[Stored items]

# # #

/-- R111, R112, R113: the fetch and decode stages succeed exactly with what the rules hand on. -/
def Obligations.FetchHandsOnExactly : Prop := ∀ s f, fetch s = .ok f ↔ Fetches s f

/-- R30, R31, R111, R112, R113, R119: a tick in the adder's range completes, advances the window modulo 42, and latches what it fetched
and its keypad_event. -/
def Obligations.TickCompletes : Prop :=
  ∀ s key mode rest f, Fetching s key mode rest f → InRange s key f →
    Fetches s f ∧ ∃ t, step s = .next t ∧ t.chip.fault = none ∧ t.pending = rest ∧
      t.chip.i.val = (s.chip.i.val + 1) % 42 ∧ t.chip.ak = f.ak ∧ t.chip.aki = f.aki ∧ t.chip.u = f.u ∧
      t.chip.ua = f.ua ∧ t.chip.keypadEvent = keyEvent s.cfg key s.chip ∧
      ∃ events, t.out = .ticked events (.ok (running s.cfg t.chip))

/-- R160-R168, R176: bank R after a tick, every word of it. -/
def Obligations.BankRAfterTick : Prop :=
  ∀ s key mode rest f, Fetching s key mode rest f → InRange s key f →
    ∃ t, step s = .next t ∧ t.chip.fault = none ∧
      (.rwR3 ∈ f.ops → t.chip.r.get s.chip.i = s.chip.r.get (s.chip.i + 3)) ∧
      (.rwSum ∈ f.ops → t.chip.r.get s.chip.i = tickSum s key f) ∧
      (.rwS ∈ f.ops → t.chip.r.get s.chip.i = s.chip.sReg) ∧
      (.rwRSSum ∈ f.ops → t.chip.r.get s.chip.i = s.chip.r.get s.chip.i ||| s.chip.sReg ||| tickSum s key f) ∧
      (.rwSSum ∈ f.ops → t.chip.r.get s.chip.i = s.chip.sReg ||| tickSum s key f) ∧
      (.rwRS ∈ f.ops → t.chip.r.get s.chip.i = s.chip.r.get s.chip.i ||| s.chip.sReg) ∧
      (.rwRSum ∈ f.ops → t.chip.r.get s.chip.i = s.chip.r.get s.chip.i ||| tickSum s key f) ∧
      ((∀ x ∈ f.ops, x.field ≠ .rw) → t.chip.r.get s.chip.i = s.chip.r.get s.chip.i) ∧
      t.chip.r.get (s.chip.i - 1) =
        (if .r1Sum ∈ f.ops then tickSum s key f else s.chip.r.get (s.chip.i - 1)) ∧
      t.chip.r.get (s.chip.i - 2) =
        (if .r2Sum ∈ f.ops then tickSum s key f else s.chip.r.get (s.chip.i - 2)) ∧
      ∀ j, j ≠ s.chip.i → j ≠ s.chip.i - 1 → j ≠ s.chip.i - 2 → t.chip.r.get j = s.chip.r.get j

/-- R177, R178, R176: bank ST after a tick, every word of it. -/
def Obligations.BankStAfterTick : Prop :=
  ∀ s key mode rest f, Fetching s key mode rest f → InRange s key f →
    ∃ t, step s = .next t ∧ t.chip.fault = none ∧
      (.stShift ∈ f.ops → t.chip.st.get s.chip.i = tickSum s key f ∧
        t.chip.st.get (s.chip.i + 1) = s.chip.st.get s.chip.i ∧
        t.chip.st.get (s.chip.i + 2) = s.chip.st.get (s.chip.i + 1)) ∧
      (.stRot ∈ f.ops → t.chip.st.get s.chip.i = s.chip.st.get (s.chip.i + 1) ∧
        t.chip.st.get (s.chip.i + 1) = s.chip.st.get (s.chip.i + 2) ∧
        t.chip.st.get (s.chip.i + 2) = s.chip.st.get s.chip.i) ∧
      ((∀ x ∈ f.ops, x.field ≠ .stw) → t.chip.st = s.chip.st) ∧
      ∀ j, j ≠ s.chip.i → j ≠ s.chip.i + 1 → j ≠ s.chip.i + 2 → t.chip.st.get j = s.chip.st.get j

/-- R170-R176: S, Q and carry after a tick; a keypad sample wins over QW. -/
def Obligations.ScalarsAfterTick : Prop :=
  ∀ s key mode rest f, Fetching s key mode rest f → InRange s key f →
    ∃ t, step s = .next t ∧ t.chip.fault = none ∧
      t.chip.carry = (if .cw ∈ f.ops then tickCout s key f else s.chip.carry) ∧
      (.swQ ∈ f.ops → t.chip.sReg = s.chip.qReg) ∧
      (.swSum ∈ f.ops → t.chip.sReg = tickSum s key f) ∧
      (.swQSum ∈ f.ops → t.chip.sReg = s.chip.qReg ||| tickSum s key f) ∧
      ((∀ x ∈ f.ops, x.field ≠ .sw) → t.chip.sReg = s.chip.sReg) ∧
      t.chip.qReg = (if .ks ∈ f.ops then keyQ s.cfg key mode s.chip
        else if .qwSum ∈ f.ops then tickSum s key f else s.chip.qReg)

# # #

(Your instructions) If a line in the records includes the string "Obligations", copy it.

(Solution for this task)
def Obligations.FetchHandsOnExactly : Prop := ∀ s f, fetch s = .ok f ↔ Fetches s f
def Obligations.TickCompletes : Prop :=
def Obligations.BankRAfterTick : Prop :=
def Obligations.BankStAfterTick : Prop :=
def Obligations.ScalarsAfterTick : Prop :=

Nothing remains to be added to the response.